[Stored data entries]
▼

/-! #### Journal space -/

theorem partAt_modPart_same (s : State) (p : Nat) (f : Partition → Partition) : partAt (modPart s p f) p = (partAt s p).map f :=
  mapGet_mapModify_same _ _ _

theorem execJournalSpace_off {s : State} {pp : BitVec 4} (head : BitVec 64) {x : Partition} (hx : partAt s pp.toNat = some x)
    (he : x.journal.enable = 0) : execJournalSpace pp head s = .next s := by
  simp only [execJournalSpace, hx, he, if_true]

/-- JOURNAL_SPACE writes the consumer's head, and admission waits on while less than 64 KiB are free (R473). -/
theorem execJournalSpace_writes {s : State} {pp : BitVec 4} (head : BitVec 64) {x : Partition} (hx : partAt s pp.toNat = some x)
    (he : x.journal.enable ≠ 0) (hs : s.memOk = true) (hq : Quiet s pp.toNat (x.journal.base + 8) 8) :
    ∃ t, execJournalSpace pp head s = .next t ∧ journalHead t x.journal = head.toNat % 2 ^ 32
      ∧ (partAt t pp.toNat).map (·.journal.waiting) = some (x.journal.waiting
          && decide (x.journal.size - ((x.journal.tail + 2 ^ 32 - head.toNat % 2 ^ 32) % 2 ^ 32) * 64 < 65536)) := by
  have hlen : (cp32Bytes (head.toNat % 2 ^ 32)).length = 8 := natToBytes_length ..
  have hq' : Quiet s pp.toNat (x.journal.base + 8) (cp32Bytes (head.toNat % 2 ^ 32)).length := by rw [hlen]; exact hq
  have hhead (t : State) (hbig : t.big = s.big)
      (hm : t.mem = (moduleWrite s (x.journal.base + 8) (cp32Bytes (head.toNat % 2 ^ 32))).mem)
      (hc : t.caches = (moduleWrite s (x.journal.base + 8) (cp32Bytes (head.toNat % 2 ^ 32))).caches)
      (hh : t.homes = (moduleWrite s (x.journal.base + 8) (cp32Bytes (head.toNat % 2 ^ 32))).homes) :
      journalHead t x.journal = head.toNat % 2 ^ 32 := by
    have hread := cohRead_moduleWrite_quiet hq' hs hbig hm hc hh
    rw [hlen] at hread
    rw [journalHead, hread, cp32At_cp32Bytes, Option.getD_some, Nat.mod_mod]
  refine ⟨_, by simp only [execJournalSpace, hx]; rw [if_neg he], hhead _ (by simp) (by simp) (by simp) (by simp), ?_⟩
  have hfree : journalFree (moduleWrite s (x.journal.base + 8) (cp32Bytes (head.toNat % 2 ^ 32))) x.journal
      = x.journal.size - ((x.journal.tail + 2 ^ 32 - head.toNat % 2 ^ 32) % 2 ^ 32) * 64 := by
    rw [journalFree, hhead _ (by simp) rfl rfl rfl]
  have hpart : partAt (moduleWrite s (x.journal.base + 8) (cp32Bytes (head.toNat % 2 ^ 32))) pp.toNat = some x := by
    simpa [partAt] using hx
  rw [partAt_modPart_same, hpart]
  simp only [Option.map_some, hfree, Option.some.injEq]
  split
  · rename_i hroom
    rw [decide_eq_false (Nat.not_lt.mpr hroom), Bool.and_false]
  · rename_i hroom
    rw [decide_eq_true (Nat.not_le.mp hroom), Bool.and_true]

end Sys2Proof.Machine
end

section
/-! #### Register writes (R8, R186, R366, R387, R395) -/

namespace Sys2Proof.Machine

/-- The value that an 8-byte register write carries is the whole of it. -/
theorem registerValue_eight (value : BitVec 64) :
    BitVec.ofNat 64 (natField value.toNat 0 (8 * max 1 (8 : BitVec 4).toNat)) = value := by
  rw [show 8 * max 1 (8 : BitVec 4).toNat = 64 from rfl, natField_all, BitVec.ofNat_toNat, BitVec.setWidth_eq]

▲

## Problem details
Report every line above that has the string "only" in it.

## Solution for this task
  simp only [execJournalSpace, hx, he, if_true]
  refine ⟨_, by simp only [execJournalSpace, hx]; rw [if_neg he], hhead _ (by simp) (by simp) (by simp) (by simp), ?_⟩
  simp only [Option.map_some, hfree, Option.some.injEq]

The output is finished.